Still heading over, the ice is holding up per my sources up there. I will be fishing the east side of Georgina in the Perch grounds. Too many people on Cooks. Fish hard kids, the fish are on up there FI  RST ICE....remember

Mushy1


----------



## skamaniac (Nov 4, 2001)

How's the ice getting out to Georgina? I thought they had the ice road blocked off because of a big hole? Do me a favor and PM me.


----------



## Ed Michrina (Dec 25, 2002)

I'll be heading up Tuesday and Wednesday. The ice should be good and locked up by then and the crouds were down.
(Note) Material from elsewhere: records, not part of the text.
/-- Double-precision multiplication and all division of numbers that are true zero or normalised: the result, the
quotient's leading digits finished as FloatValues says (the product is in FloatArithmetic), and any values in the
working storage above the stack pointer (the control words of the stack excepted: the model's choice, log 32)
(43_floating_point R336, R342, R369, R371 to R375). Truncation is the decision D89 of R336; that a divisor of zero sets
DVZ with the dividend, Z and N unchanged is D91; that FDS clears the low half with its result and FDMS its accumulator's
first is D92 (log 33). That a later error overwrites FPPC where an error bit already stands is the decision D87 of R335,
and that the fault check is of the level of ANY and TE D86 of R340 (log 33). -/
def Obligations.FloatWithStorage : Prop :=
  (∀ (p : Prec) (x y : QWord),
    let a := unpack p x
    let b := unpack p y
    let e : Int := (a.expo : Int) - b.expo + 64
    (mantZero p y = true ↔ b.mant = 0) ∧ clearLow x = x.extractLsb' 32 32 ++ (0 : BitVec 32) ∧
    (b.mant ≠ 0 → b.mant ≤ a.mant →
      fpDiv p x y = finishFp p (a.sign ^^ b.sign) (e + 1) (a.mant * 16 ^ p.digits / b.mant)) ∧
    (a.mant < b.mant →
      fpDiv p x y = finishFp p (a.sign ^^ b.sign) e (a.mant * 16 ^ (p.digits + 1) / b.mant))) ∧
  ∀ (s : State) (facs facd : AcNo) (xa : ExtAddr) (e : Addr), Supervisor s →
    let a := s.fpac.get facd
    let b := s.fpac.get facs
    let leaves := fun (i : Instr) (len room : Nat) (t : State) => ∃ u : State,
      State.SameButMemory t u ∧ SameOutside s u ((s.stackRoom room).filter fun w => !isStackWord w) ∧
        FloatEnds u len (exec i s)
    let divided := fun (p : Prec) (t : State) (x y : QWord) =>
      if mantZero p y then t.floatRaised ⟨false, false, true, false⟩ else t.floatDone facd (fpDiv p x y)
    let cleared := s.withFpac facd (clearLow a)
    (isNorm .double a = true → isNorm .double b = true →
      leaves (.fmd facs facd) 1 4 (s.floatDone facd (fpMul .double a b)) ∧
      leaves (.fdd facs facd) 1 14 (divided .double s a b)) ∧
    (isNorm .single a = true → isNorm .single b = true → leaves (.fds facs facd) 1 6 (divided .single s a b)) ∧
    (s.extAt xa = some e →
      (isNorm .double a = true → isNorm .double (s.floatAt .double e) = true →
        leaves (.fmmd facd xa) 2 4 (s.floatDone facd (fpMul .double a (s.floatAt .double e))) ∧
        leaves (.fdmd facd xa) 2 14 (divided .double s a (s.floatAt .double e))) ∧
      (isNorm .single a = true → isNorm .single (s.floatAt .single e) = true →
        leaves (.fdms facd xa) 2 6 (divided .single cleared (clearLow a) (s.floatAt .single e))))
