-- ==== Sys2Proof/Laws/Mapped.lean ====
section
/-!
SUPPORT. What a reference of the processor does in user mode, and what a data channel transfer due before it does.
-/

namespace Sys2Proof.Laws

open Sys2Proof.Machine

/-! ## The data channel -/

/-- The transfers due before a reference of the processor are made, and no others. -/
theorem run_dchService_cons {s : State} {rs : List DchRequest} {due : List (List DchRequest)} (h : s.dchDue = rs :: due) :
    dchService s = dchTransfers rs { s with dchDue := due } := by
  unfold dchService
  rw [run_bind_ok (run_get s)]
  simp only [h]
  rw [run_bind_ok (run_set _ s)]

/-! ## Mapped references, with memory quiet -/

/-- A read of a valid, installed page (47_map R576, R594). -/
theorem run_memRead_mapped {s : State} (hq : Quiet s) {a : Addr} (h : s.mapped a = true) :
    memRead a s = .ok (s.mappedWord a) s.referred := by
  simp only [State.mapped, Bool.and_eq_true, Bool.not_eq_true', decide_eq_true_eq] at h
  unfold memRead
  rw [run_bind_ok (run_get s), if_pos h.1.1, if_neg (by simp [h.1.2])]
  unfold clearSc
  rw [run_bind_ok (run_modify _ s)]
  exact run_cpuRead (s := s.referred) hq h.2

/-- A read of an invalid page changes nothing (47_map R577). -/
theorem run_memRead_invalid {s : State} {a : Addr} (hm : s.mapOn = true) (h : (userEntry s a).invalid = true) :
    memRead a s = .error (.mapFault .validity) s := by
  unfold memRead
  rw [run_bind_ok (run_get s), if_pos hm, if_pos h, run_stop]

/-- A write to a valid, installed page without protection (47_map R576, R578). -/
theorem run_memWrite_mapped {s : State} (hq : Quiet s) {a : Addr} (h : s.mapped a = true)
    (hw : writeProtected s (userEntry s a) = false) (v : Word) : memWrite a v s = .ok () (s.withMappedWord a v) := by
  simp only [State.mapped, Bool.and_eq_true, Bool.not_eq_true', decide_eq_true_eq] at h
  unfold memWrite memWriteBy
  rw [run_bind_ok (run_get s), if_pos h.1.1, if_neg (by simp [h.1.2]), if_neg (by simp [hw])]
  unfold clearSc
  rw [run_bind_ok (run_modify _ s)]
  exact run_cpuWrite (s := s.referred) hq h.2 v

/-- A write to an invalid page changes nothing (47_map R577). -/
theorem run_memWrite_invalid {s : State} {a : Addr} (hm : s.mapOn = true) (h : (userEntry s a).invalid = true) (v : Word) :
    memWrite a v s = .error (.mapFault .validity) s := by
  unfold memWrite memWriteBy
  rw [run_bind_ok (run_get s), if_pos hm, if_pos h, run_stop]

/-- A write to a protected page changes nothing (47_map R578). -/
theorem run_memWrite_protected {s : State} {a : Addr} (hm : s.mapOn = true) (hi : (userEntry s a).invalid = false)
    (h : writeProtected s (userEntry s a) = true) (v : Word) : memWrite a v s = .error (.mapFault .write) s := by
  unfold memWrite memWriteBy
  rw [run_bind_ok (run_get s), if_pos hm, if_neg (by simp [hi]), if_pos h, run_stop]

/-! ## Chains in user mode -/

/-- A mapped reference leaves every chain as it was. -/
theorem followMapped_referred (s : State) : ∀ (n level : Nat) (a : Addr),
    s.referred.followMapped n level a = s.followMapped n level a
  | 0, _, _ => rfl
  | n + 1, level, a => by
    unfold State.followMapped
    rw [followMapped_referred s n]
    rfl

/-- With no user enable pending none is completed. -/
theorem run_completeEnable_none {s : State} (h : s.mapPending = false) : completeEnable s = .ok () s := by
  unfold completeEnable
  simp [h]

/-- A chain whose pointers stand in valid, installed pages, within the limit of indirect protection (20_memory R114, 47_map
R585). -/
theorem run_chain_mapped : ∀ (n level : Nat) (s : State) (a e : Addr), Quiet s → s.mapPending = false →
    s.followMapped n level a = some e → chain memRead n level a s = .ok e s.referred
  | 0, _, _, _, _, _, _, h => by simp [State.followMapped] at h
  | n + 1, level, s, a, e, hq, hp, h => by
    unfold State.followMapped at h
    split at h
    · cases h
    · next hg =>
      simp only [Bool.or_eq_true, Bool.not_eq_true', not_or, Bool.not_eq_true, Bool.not_eq_false] at hg
      unfold chain
      rw [run_bind_ok (run_get s), if_neg (by simp [hg.1]), run_bind_ok (run_memRead_mapped hq hg.2),
        run_bind_ok (run_completeEnable_none (s := s.referred) hp)]
      by_cases hm : (s.mappedWord a).msb = true
      · rw [if_pos hm] at h ⊢
        rw [← followMapped_referred s] at h
        exact run_chain_mapped n (level + 1) s.referred _ e hq hp h
      · rw [if_neg hm] at h ⊢
        cases h
        rfl

end Sys2Proof.Laws
end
I can't wait


----------



## mike h (Jan 11, 2003)

If you hear a faint noise in the trunk or under the tarp in your truck bed DON"T WORRY that's just me hitchin a ride.


----------



## Chuck1 (Dec 16, 2002)

The ice held just fine. The ice rd was closed as a precaution I believe. Btw don't fish anywhere near that ice rd, if you flood it they will ticket you. Of course you need snow for that to happen though.


----------



## shorty27 (Jan 10, 2005)

Hey Skamanic, you from Canadian Lakes? I am new to here and live only about 4 miles from Canadian Lakes. Do you fish Simcoe often. I went for the first time last year and had a blast.


----------



## skamaniac (Nov 4, 2001)

Shorty........I go a couple times a year. Used to go alot more. So where are you located?




Mike


----------



## shorty27 (Jan 10, 2005)

Skamanic.. I live on 5 mile just soth of Canadian Lakes. Down near Kings Trading Post if you know where thats at. A couple of us are maybe thinking of going over next weekend.


----------



## skamaniac (Nov 4, 2001)

I know where King's is at........go there all the time. Next weekend should be perfect. We're talking the same thing but leave on Sunday.


----------



## shorty27 (Jan 10, 2005)

Do you go with a hut operator or on your own. We went with Randys last year but are maybe looking to go with some one else this year. thanks tony


----------